Fade to Black
Flash Fiction by Carrie Martin
The dream is so vivid, so real, that I startle awake in the night to find my face wet with tears. And the cold that kept me in bed yesterday has gotten worse. I'm hot and sweating and aching all over—there goes another day's pay.
I should sleep this out, but my throat is grating dry and I need to erase the dream from my head.
I drag my blanket into the living room, gulp from a bottle of water sitting on the coffee table, and turn on the television. A public announcement has arrested the airwaves:
"I repeat: We have an emergency situation. Please stay in your homes and do not—"
The television cuts out in a glow of white light, fading to black. The living room light flickers for a moment, and a feeling of dread seeps through me.
Do not what? I have to know. I slide over to my desk to check the Internet for news. Seconds drag by, forehead burning, brain groggy, but I can't connect. I slide again, to the large window of my eighteenth-floor apartment.
The dark city below is unnaturally silent and still. I see nothing untoward, no signs of fighting or war. The city has never looked so peaceful.
My eyes begin to droop, an overwhelming exhaustion taking hold. There's nothing I can do about this now, anyway.
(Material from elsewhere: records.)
-- ==== Sys2Proof/Certificates/Slice0/Obligations.lean ====
section
/-! DEFINITION. Certificates/Slice0/Obligations.lean: the statements for the provers. -/

open Sys2Proof Sys2Proof.Machine

/-! ## The tile sequencer and Matrix -/

/-- R309, R32, R31: NOP, STEP, JUMP and END at dispatch; the word leaves the stream's instruction buffer, which a JUMP
empties. STEP outside a pre-emption numbers the step: first_step first, then
one more than before. -/
def Obligations.ControlInstructionsMoveTheStream : Prop :=
  ∀ (s : State) (p : Nat) (t : Fin 64) (x : Stream) (w : BitVec 122),
    let after := fun (c : Nat) (f : StreamCtl → StreamCtl) =>
      let s1 := traced s p t (classWord c w)
      let b := getCtl (getTile s1 t) x
      putTile s1 t (settleHalt (putCtl (getTile s1 t) x
        (f { b with nextSeq := (b.nextSeq + 1) % 2 ^ 32, buf := b.buf.drop 1 })))
    let same := fun (c : Nat) (f : StreamCtl → StreamCtl) =>
      let s1 := traced s p t (classWord c w)
      let b := getCtl (getTile s1 t) x
      putTile s1 t (putCtl (getTile s1 t) x (f { b with nextSeq := (b.nextSeq + 1) % 2 ^ 32, buf := b.buf.drop 1 }))
    (Dispatchable s p t x (classWord 0x00 w) →
      exec (.nop t x w) s = .next (same 0x00 (fun b => { b with pc := b.pc + 16 }))) ∧
    (Dispatchable s p t x (classWord 0x01 w) → stopsAtStep (getPart s p) (getCtl (getTile s t) x) = false →
      exec (.step t x w) s = .next (same 0x01 (fun b =>
        { b with pc := b.pc + 16, step := (if b.marked then b.step + 1 else b.firstStep), mark0 := b.mark1
                 mark1 := b.pc, marked := true }))) ∧
    (Dispatchable s p t x (classWord 0x02 w) →
      exec (.jump t x w) s = .next (same 0x02 (fun b => { b with pc := fld (classWord 0x02 w) 103 47, buf := [] }))) ∧
    (Dispatchable s p t x (classWord 0x03 w) →
      exec (.endStream t x w) s = .next (after 0x03 (fun b => { b with pc := b.pc + 16, ended := true })))

/-- R57, R63, R68 to R72, R76, R78, R131: a dense MMA or MMA.T whose descriptor breaks no rule folds the chunk values of
its operands into the accumulator pairs, and matrix.busy grows by its ARITH cycles (R59); it completes, and matrix.macs
grows (R61), or with the end-of-tile flag waits for the hand-over. -/
def Obligations.DenseProductsAccumulate : Prop :=
  ∀ (s : State) (p : Nat) (t : Fin 64) (x : Stream) (w : BitVec 122) (cls : Nat) (acc : AccSet),
    cls = 0x08 ∨ cls = 0x09 →
    let wd := classWord cls w
    let s1 := startState s p t x wd
    let q := nextInstr s p t x wd
    let d := ownDesc s1 t (wDesc wd)
    let m := bits d 27 20; let n := bits d 35 28
    let k := bits d 95 64
    let fa := fmtA d; let fb := fmtB d
    Startable s p t x wd → wForm wd = 0 → denseFault s1 p d q = none → beginTile (getTile s1 t) x m n 0 = .set acc →
    let a' := { acc with stepped := acc.stepped || isSteppedDown s1 p q fa fb
                         pairs := densePairs s1 p t d q fa fb acc.pairs }
    let s2 := putTile s1 t { getTile s1 t with lastAcc := some (denseFeeders q) }
    let s3 := tileCtr (putTile s2 t { getTile s2 t with active := a' }) t 0x09 (ceilDiv k (pairKpc fa fb))
    exec (if cls = 0x08 then .mma t x w else .mmaT t x w) s =
      .next (if wEot wd then underWay s3 s p t x wd (.handOver (m * n * k)) 0
             else completed (tileCtr s3 t 0x21 (m * n * k)) s p t x wd)

/-- R92, R96: a dense BWD2 on a full panel adds DX or DW to the accumulator pairs; R98: an exposed transposing fill
is counted. R94, R218, R312: the end of a panel or half load whose lines can be read fills the buffer that the
instruction named with the panel that its descriptor, as read at the start, describes; then Matrix makes a choice. -/
def Obligations.Bwd2AccumulatesAgainstItsPanel : Prop :=
  (∀ (s : State) (p : Nat) (t : Fin 64) (x : Stream) (w : BitVec 122) (acc : AccSet),
     let wd := classWord 0x0A w
     let s1 := startState s p t x wd
     let q := nextInstr s p t x wd
     let d := ownDesc s1 t (wDesc wd)
     let m := bits d 27 20; let n := bits d 35 28
     let b := panelOf (getTile s1 t) wd (panelNo wd)
     Startable s p t x wd → wForm wd = 0 → loadsPanel wd = false → q.skip = false → b.full = true → b.loading = false →
     bwd2Fault s1 p d q b = none → beginTile (getTile s1 t) x m n (if isDw wd then 2 else 1) = .set acc →
     let k := if isDw wd then b.rows else b.cols
     let a' := { acc with pairs := bwd2Pairs s1 p t d q b ((bwd2Fmt d wd).getD .bf16) acc.pairs }
     let s2 := useFeeders s1 t q (bwd2Feeders q)
     let s3 := tileCtr (putTile s2 t { getTile s2 t with active := a' }) t 0x09 k
     exec (.bwd2 t x w) s =
       .next (if wEot wd then underWay s3 s p t x wd (.handOver (m * n * k)) 0
              else completed (tileCtr s3 t 0x21 (m * n * k)) s p t x wd)) ∧
  (∀ (s : State) (t : Fin 64) (x : Stream) (seq : BitVec 32) (i : Inflight),
     let v := getTile s t
     v.inflight.find? (fun i => i.q.x == x && i.q.seq == seq.toNat && i.why == .panel) = some i →
     calm s = true →
     ∃ u, exec (.panelLoadComplete t x seq) s = .next (arbitrate u t .matrix) ∧
       panelOf (getTile u t) i.q.w (panelNo i.q.w) =
         readPanel s t i.desc ((operandFmt (bits i.desc 419 416)).getD .bf16) ∧ u.mem = s.mem)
I collapse on the couch with my blanket and return to sleep.
She is crouched in a ball, a crying blur of white... Her eyes shoot open and blood-red hollows stare back at me. Her crystal tears turn to red, blood seeping down her face, staining the whiteness of her clothes. She opens her mouth to scream, wider, wider, and reveals teeth like gnarled toothpicks. A hideous shriek erupts.
I jump up on the sofa, heart thumping against my breastbone. Daylight streams through the window. I wipe the dampness from my face, and when I pull my hands away, they are red with blood. I rise on shaky legs and force myself to the bathroom, study my face in the mirror above the sink. My eyes are completely bloodshot, a web of broken blood vessels, blood smeared across my cheeks.
What is happening to me? Is there some sort of flu epidemic? Is this what the television announcement was about?
A lump of fear and panic rises in my throat. I work my way to the main window. Nothing has changed in the scene below. The same cars remain in their spots; there's not a single person walking down the street. No traffic. Nothing.
I'm afraid to sleep, afraid to be alone, and afraid of the voice in my head that says I'm going to die. I don't know what to do. My body is heavy and weak with sickness, my brain slow, muddled. I couldn't leave here if I wanted to. And if I have contracted a deadly flu virus, who of my neighbours would even come near me?
I need to fight this thing. That's the only thing I can do.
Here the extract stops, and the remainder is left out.